Kevin Schultz a reader of this blog and a professor of Catholic Studies at the University of Illinois-Chicago, reflects on the fact that Americans have often understood themselves to be part of a Christian nation. He writes:
There is a long history to the idea that the United States is a Christian nation. The idea has come and gone with the prevailing politics.
The idea certainly didn’t first take hold during the revolutionary era. The first American patriots were not an especially unified bunch, and certainly not in the idea that the new nation should secede from Britain in order to create a Christian promised land. Indeed, there are 4,000 words in the Constitution and not one of them is god.
Instead, the idea that America is a Christian land was born in the early nineteenth century. Three ingredients helped create the idea.

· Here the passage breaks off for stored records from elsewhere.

-- ==== Sys2Proof/Machine/Compare.lean ====
section
/-!
DEFINITION. Sys2Proof/Machine/Compare.lean: compares and predicates, opcode row 0x3 (R159, R160).
-/

namespace Sys2Proof.Machine

open Sys2Proof

/-- An integer compare: a bit per lane of S (R159). -/
def compareOp (i : Instr) (cmp : IntCompare) (d : PredField) (a b : Reg) (s : State) : Host.Outcome State Fault Refusal :=
  issue i anyType s fun c => .done (c.putQ d c.S fun l => cmp.holds (c.val a l) (c.val b l))

/-- The typed compares (R160). -/
inductive TypedCompare where
  | eq | ne | lt | le | un
deriving DecidableEq, Repr

/-- A typed compare of two operands of a type. -/
def TypedCompare.holds (cmp : TypedCompare) (code : Nat) (ftz : Bool) (a b : Nat) : Bool :=
  match elemOf code with
  | .float f =>
    let x := f.value ftz (a % 2 ^ f.bits)
    let y := f.value ftz (b % 2 ^ f.bits)
    let un := x == .nan || y == .nan
    match cmp with
    | .eq => x.same y
    | .ne => !x.same y
    | .lt => x.less y
    | .le => x.less y || x.same y
    | .un => un
  | .int signed w =>
    let x := intValue signed w a
    let y := intValue signed w b
    match cmp with
    | .eq => x == y
    | .ne => x != y
    | .lt => x < y
    | .le => x ≤ y
    | .un => false

/-- The types for which the typed compares are defined: every one that is not packed (R160). -/
def scalarType (m : ModeImage) : Bool := elementCount (modeType m) == 1

/-- A typed compare in the mode's type and `ftz` (R160). -/
def typedCompare (i : Instr) (cmp : TypedCompare) (d : PredField) (a b : Reg) (s : State) : Host.Outcome State Fault Refusal :=
  issue i scalarType s fun c =>
    .done (c.putQ d c.S fun l =>
      cmp.holds (modeType c.mode) (modeFtz c.mode) (c.valT (modeType c.mode) a l) (c.valT (modeType c.mode) b l))

/-- A predicate operation: a bit per lane of S from two predicates (R159). -/
def predOp (i : Instr) (d a b : PredField) (f : Bool → Bool → Bool) (s : State) : Host.Outcome State Fault Refusal :=
  issue i anyType s fun c =>
    .done (c.putQ d c.S fun l => f ((c.readQ a.toNat).getLsbD l) ((c.readQ b.toNat).getLsbD l))

/-- ICMPEQ (0x30): a = b (R159). -/
def execIcmpeq (d : PredField) (a b : Reg) (s : State) : Host.Outcome State Fault Refusal :=
  compareOp (.icmpeq d a b) .eq d a b s

/-- ICMPNE (0x31): a ≠ b (R159). -/
def execIcmpne (d : PredField) (a b : Reg) (s : State) : Host.Outcome State Fault Refusal :=
  compareOp (.icmpne d a b) .ne d a b s

/-- ICMPLT (0x32): signed a < b (R159). -/
def execIcmplt (d : PredField) (a b : Reg) (s : State) : Host.Outcome State Fault Refusal :=
  compareOp (.icmplt d a b) .slt d a b s

/-- ICMPLE (0x33): signed a ≤ b (R159). -/
def execIcmple (d : PredField) (a b : Reg) (s : State) : Host.Outcome State Fault Refusal :=
  compareOp (.icmple d a b) .sle d a b s

/-- NCMPLT (0x34): unsigned a < b (R159). -/
def execNcmplt (d : PredField) (a b : Reg) (s : State) : Host.Outcome State Fault Refusal :=
  compareOp (.ncmplt d a b) .ult d a b s

/-- NCMPLE (0x35): unsigned a ≤ b (R159). -/
def execNcmple (d : PredField) (a b : Reg) (s : State) : Host.Outcome State Fault Refusal :=
  compareOp (.ncmple d a b) .ule d a b s

/-- CMPEQ (0x36, R160). -/
def execCmpeq (d : PredField) (a b : Reg) (s : State) : Host.Outcome State Fault Refusal :=
  typedCompare (.cmpeq d a b) .eq d a b s

/-- CMPNE (0x37, R160). -/
def execCmpne (d : PredField) (a b : Reg) (s : State) : Host.Outcome State Fault Refusal :=
  typedCompare (.cmpne d a b) .ne d a b s

/-- CMPLT (0x38, R160). -/
def execCmplt (d : PredField) (a b : Reg) (s : State) : Host.Outcome State Fault Refusal :=
  typedCompare (.cmplt d a b) .lt d a b s

/-- CMPLE (0x39, R160). -/
def execCmple (d : PredField) (a b : Reg) (s : State) : Host.Outcome State Fault Refusal :=
  typedCompare (.cmple d a b) .le d a b s

/-- CMPUN (0x3A, R160). -/
def execCmpun (d : PredField) (a b : Reg) (s : State) : Host.Outcome State Fault Refusal :=
  typedCompare (.cmpun d a b) .un d a b s

/-- QAND (0x3B, R159). -/
def execQand (d a b : PredField) (s : State) : Host.Outcome State Fault Refusal :=
  predOp (.qand d a b) d a b (fun x y => x && y) s

/-- QOR (0x3C, R159). -/
def execQor (d a b : PredField) (s : State) : Host.Outcome State Fault Refusal :=
  predOp (.qor d a b) d a b (fun x y => x || y) s

/-- QXOR (0x3D, R159). -/
def execQxor (d a b : PredField) (s : State) : Host.Outcome State Fault Refusal :=
  predOp (.qxor d a b) d a b (fun x y => x != y) s

/-- QTOV (0x3E): a predicate as 0 or 1 (R159). -/
def execQtov (d : Reg) (a : PredField) (s : State) : Host.Outcome State Fault Refusal :=
  issue (.qtov d a) anyType s fun c => .done (c.put d c.S fun l => if (c.readQ a.toNat).getLsbD l then 1#32 else 0#32)

/-- VTOQ (0x3F): a ≠ 0 (R159). -/
def execVtoq (d : PredField) (a : Reg) (s : State) : Host.Outcome State Fault Refusal :=
  issue (.vtoq d a) anyType s fun c => .done (c.putQ d c.S fun l => c.val a l != 0#32)

end Sys2Proof.Machine
end

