-- ==== Sys2Proof/Certificates/Slice0/Obligations.lean ====
section
/-!
DEFINITION. Sys2Proof/Certificates/Slice0/Obligations.lean: the statements about the machine. The terms they are written in stand in
Sys2Proof/Safety.lean: `Issues` says on the state and the operands alone when an instruction meets no cause, `Completed` is the frame.
-/

/-! ## Rows 0x1 to 0x3: integer arithmetic, bits, lanes, compares, predicates (R153 to R160) -/

namespace Sys2Proof.Claims

open Machine

/-- The signed value s(a) of a word (R139). -/
def sgn (a : Word) : Int := if a.toNat < 2 ^ 31 then (a.toNat : Int) else (a.toNat : Int) - 2 ^ 32

/-- R153 for each instruction of row 0x1: its fields D, A and B, and what its result x is to a, b and D's own value. -/
def Row1 : Instr → Option (Reg × Reg × Reg × (Word → Word → Word → Word → Prop))
  | .iadd d a b => some (d, a, b, fun a b _ x => x.toNat = (a.toNat + b.toNat) % 2 ^ 32)
  | .isub d a b => some (d, a, b, fun a b _ x => (x.toNat : Int) = ((a.toNat : Int) - b.toNat) % 2 ^ 32)
  | .imul d a b => some (d, a, b, fun a b _ x => x.toNat = a.toNat * b.toNat % 2 ^ 32)
  | .imulhi d a b => some (d, a, b, fun a b _ x => (x.toNat : Int) = sgn a * sgn b / 2 ^ 32 % 2 ^ 32)
  | .nmulhi d a b => some (d, a, b, fun a b _ x => x.toNat = a.toNat * b.toNat / 2 ^ 32)
  | .imad d a b => some (d, a, b, fun a b d x => x.toNat = (a.toNat * b.toNat + d.toNat) % 2 ^ 32)
  | .shl d a b => some (d, a, b, fun a b _ x => x.toNat = a.toNat * 2 ^ (b.toNat % 32) % 2 ^ 32)
  | .shr d a b => some (d, a, b, fun a b _ x => x.toNat = a.toNat / 2 ^ (b.toNat % 32))
  | .sar d a b => some (d, a, b, fun a b _ x => sgn x = sgn a / 2 ^ (b.toNat % 32))
  | .andW d a b => some (d, a, b, fun a b _ x => ∀ i, i < 32 → x.getLsbD i = (a.getLsbD i && b.getLsbD i))
  | .orW d a b => some (d, a, b, fun a b _ x => ∀ i, i < 32 → x.getLsbD i = (a.getLsbD i || b.getLsbD i))
  | .xorW d a b => some (d, a, b, fun a b _ x => ∀ i, i < 32 → x.getLsbD i = (a.getLsbD i != b.getLsbD i))
  | .imin d a b => some (d, a, b, fun a b _ x => (x = a ∨ x = b) ∧ sgn x = min (sgn a) (sgn b))
  | .imax d a b => some (d, a, b, fun a b _ x => (x = a ∨ x = b) ∧ sgn x = max (sgn a) (sgn b))
  | .nmin d a b => some (d, a, b, fun a b _ x => x.toNat = min a.toNat b.toNat)
  | .nmax d a b => some (d, a, b, fun a b _ x => x.toNat = max a.toNat b.toNat)
  | _ => none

First, there was a dramatic religious revival throughout the new nation, an event you’ll remember from high school as the Second Great Awakening. Interestingly, the Second Great Awakening occurred at least in part because the Founding Fathers who were evangelicals were denied from making the country a “Christian nation” in law. This denial opened the door for minority faiths, and the Methodists, Baptists, and variety of African American churches did just that, thus democratizing Christianity in the new country.
The second ingredient was the arrival of large numbers of Irish Catholics, those poor souls fleeing the Irish Potato Famine in the 1840s and 1850s. They were mostly unwelcome guests. Fearful of this impoverished bunch, many Protestants with longer standing American credentials declared that American democracy was only safe in the hands of a people with an unmitigated relationship with God. Catholics could not think on their own, and could not, therefore, be good Americans.

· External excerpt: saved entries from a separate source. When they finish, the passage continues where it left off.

theorem haltCmd (ctx : Nat) : Statement (.haltCmd ctx) := fun _ h _ => nomatch h

theorem resumeCmd (ctx : Nat) : Statement (.resumeCmd ctx) := fun _ h _ => nomatch h

theorem saveCmd (ctx : Nat) : Statement (.saveCmd ctx) := fun _ h _ => nomatch h

theorem loadCmd (ctx : Nat) : Statement (.loadCmd ctx) := fun _ h _ => nomatch h

theorem attachCmd (ctx : Nat) : Statement (.attachCmd ctx) := fun _ h _ => nomatch h

theorem detachCmd (ctx : Nat) : Statement (.detachCmd ctx) := fun _ h _ => nomatch h

theorem sliceExpiry (ctx : Nat) : Statement (.sliceExpiry ctx) := fun _ h _ => nomatch h

theorem d1Deadline (ctx : Nat) : Statement (.d1Deadline ctx) := fun _ h _ => nomatch h

theorem d2Deadline (ctx : Nat) : Statement (.d2Deadline ctx) := fun _ h _ => nomatch h

theorem watchdogExpiry (launch team : Nat) : Statement (.watchdogExpiry launch team) := fun _ h _ => nomatch h

theorem traceSample (ctx core : Nat) : Statement (.traceSample ctx core) := fun _ h _ => nomatch h

theorem attCmd (value : BitVec 32) : Statement (.attCmd value) := fun _ h _ => nomatch h

theorem firmwareBoot (die : Nat) : Statement (.firmwareBoot die) := fun _ h _ => nomatch h

theorem sleepEnd (g w : Nat) (slotB : Bool) : Statement (.sleepEnd g w slotB) := fun _ h _ => nomatch h

theorem leaseExpiry (core line : Nat) : Statement (.leaseExpiry core line) := fun _ h _ => nomatch h

theorem guestReadRequest (die line : Nat) : Statement (.guestReadRequest die line) := fun _ h _ => nomatch h

theorem nearAtomicGrant (core line : Nat) : Statement (.nearAtomicGrant core line) := fun _ h _ => nomatch h

theorem cardInvalidate (card line : Nat) : Statement (.cardInvalidate card line) := fun _ h _ => nomatch h

theorem snpinv (line : Nat) : Statement (.snpinv line) := fun _ h _ => nomatch h

theorem snpdata (line : Nat) : Statement (.snpdata line) := fun _ h _ => nomatch h

theorem snpcur (line : Nat) : Statement (.snpcur line) := fun _ h _ => nomatch h

theorem fillRequest (die asid va : Nat) : Statement (.fillRequest die asid va) := fun _ h _ => nomatch h

theorem pageWalk (asid va : Nat) : Statement (.pageWalk asid va) := fun _ h _ => nomatch h

theorem fillRedirect (die asid va : Nat) : Statement (.fillRedirect die asid va) := fun _ h _ => nomatch h

theorem nvmeCompletion (id status : Nat) : Statement (.nvmeCompletion id status) := fun _ h _ => nomatch h

theorem nvmeTimeout (id : Nat) : Statement (.nvmeTimeout id) := fun _ h _ => nomatch h

theorem launchRegister (queue : Nat) (slot : BitVec 512) : Statement (.launchRegister queue slot) := fun _ h _ => nomatch h

theorem registerWrite (addr bytes : Nat) (value : BitVec 64) : Statement (.registerWrite addr bytes value) := fun _ h _ => nomatch h

theorem latchPoint (head mode : Nat) : Statement (.latchPoint head mode) := fun _ h _ => nomatch h

theorem linkRetrain (port : Nat) : Statement (.linkRetrain port) := fun _ h _ => nomatch h

theorem flitReplay (port : Nat) : Statement (.flitReplay port) := fun _ h _ => nomatch h

theorem linkUp (port : Nat) : Statement (.linkUp port) := fun _ h _ => nomatch h

theorem peerDown (port : Nat) : Statement (.peerDown port) := fun _ h _ => nomatch h

theorem eccCorrected (source die unit addr : Nat) : Statement (.eccCorrected source die unit addr) := fun _ h _ => nomatch h

theorem eccUncorrected (source die unit addr : Nat) : Statement (.eccUncorrected source die unit addr) := fun _ h _ => nomatch h

theorem patrolScrub (line : Nat) : Statement (.patrolScrub line) := fun _ h _ => nomatch h

theorem replan (die : Nat) : Statement (.replan die) := fun _ h _ => nomatch h

theorem lowSlack (die : Nat) : Statement (.lowSlack die) := fun _ h _ => nomatch h

theorem thermalLimit (die : Nat) : Statement (.thermalLimit die) := fun _ h _ => nomatch h

theorem governorWindow (die : Nat) : Statement (.governorWindow die) := fun _ h _ => nomatch h

theorem bankGate (core bank : Nat) : Statement (.bankGate core bank) := fun _ h _ => nomatch h

theorem hostBar2Read (addr bytes : Nat) : Statement (.hostBar2Read addr bytes) := fun _ h _ => nomatch h

theorem hostBar2Write (addr bytes : Nat) (value : BitVec 512) : Statement (.hostBar2Write addr bytes value) := fun _ h _ => nomatch h

theorem contextCreation (ctx : Nat) (saves : Bool) : Statement (.contextCreation ctx saves) := fun _ h _ => nomatch h

theorem powerGating (unit : Nat) : Statement (.powerGating unit) := fun _ h _ => nomatch h

theorem temperatureDrop (die : Nat) : Statement (.temperatureDrop die) := fun _ h _ => nomatch h

theorem pldmRequest (subject image : Nat) : Statement (.pldmRequest subject image) := fun _ h _ => nomatch h

theorem cxlMemAccess (write : Bool) (addr bytes : Nat) (value : BitVec 512) : Statement (.cxlMemAccess write addr bytes value) := fun _ h _ => nomatch h

theorem nop : Statement (.nop) := by
  intro w h _; cases h
  simp [decodeWord, decodeRow0, opcodeOf_wordR, fieldD_wordR, fieldA_wordR, fieldB_wordR, unused]

theorem ret : Statement (.ret) := by
  intro w h _; cases h
  simp [decodeWord, decodeRow0, opcodeOf_wordR, fieldD_wordR, fieldA_wordR, fieldB_wordR, unused]

theorem join : Statement (.join) := by
  intro w h _; cases h
  simp [decodeWord, decodeRow0, opcodeOf_wordR, fieldD_wordR, fieldA_wordR, fieldB_wordR, unused]

theorem exit : Statement (.exit) := by
  intro w h _; cases h
  simp [decodeWord, decodeRow0, opcodeOf_wordR, fieldD_wordR, fieldA_wordR, fieldB_wordR, unused]

theorem yield : Statement (.yield) := by
  intro w h _; cases h
  simp [decodeWord, decodeRow0, opcodeOf_wordR, fieldD_wordR, fieldA_wordR, fieldB_wordR, unused]

theorem idemend : Statement (.idemend) := by
  intro w h _; cases h
  simp [decodeWord, decodeRow0, opcodeOf_wordR, fieldD_wordR, fieldA_wordR, fieldB_wordR, unused]

theorem bkpt : Statement (.bkpt) := by
  intro w h _; cases h
  simp [decodeWord, decodeRow0, opcodeOf_wordR, fieldD_wordR, fieldA_wordR, fieldB_wordR, unused]

theorem tcommit : Statement (.tcommit) := by
  intro w h _; cases h
  simp [decodeWord, decodeRow8, opcodeOf_wordR, fieldD_wordR, fieldA_wordR, fieldB_wordR, unused]

theorem earlygo : Statement (.earlygo) := by
  intro w h _; cases h
  simp [decodeWord, decodeRow8, opcodeOf_wordR, fieldD_wordR, fieldA_wordR, fieldB_wordR, unused]

theorem mbatch : Statement (.mbatch) := by
  intro w h _; cases h
  simp [decodeWord, decodeRowB, opcodeOf_wordR, fieldD_wordR, fieldA_wordR, fieldB_wordR, unused]

theorem tret : Statement (.tret) := by
  intro w h _; cases h
  simp [decodeWord, decodeRowD, opcodeOf_wordR, fieldD_wordR, fieldA_wordR, fieldB_wordR, unused]

theorem park : Statement (.park) := by
  intro w h _; cases h
  simp [decodeWord, decodeRowD, opcodeOf_wordR, fieldD_wordR, fieldA_wordR, fieldB_wordR, unused]

theorem regionSwitchPoint : Statement (.regionSwitchPoint) := fun _ h _ => nomatch h

theorem deviceReset : Statement (.deviceReset) := fun _ h _ => nomatch h

end Sys2Proof.Laws.RoundTrip
end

The third nineteenth century ingredient was stunning creation of America’s first truly national culture. Public schools, first developed in this era, began each day with Bible readings from the King James (Protestant) bible. Sunday laws were put into place. American literature and culture reflected Protestant values. America’s civil religion became increasingly Protestant.
And so the idea of a Christian nation was born. To be a true
American was to be a Christian and, more so, a Protestant.
For more on this entire idea, check out the first four chapters of my Was America Founded as a Christian Nation: A Historical Introduction.
Whenever an author dates the Founding from 1787 and its “godless Constitution,” he's already stacked the deck.
America was already America by 1787. The Constitution is a political document after the fact, and as Dr. John Fea continually points out, religion was left to the states, many or most of which were already quite “Christian.”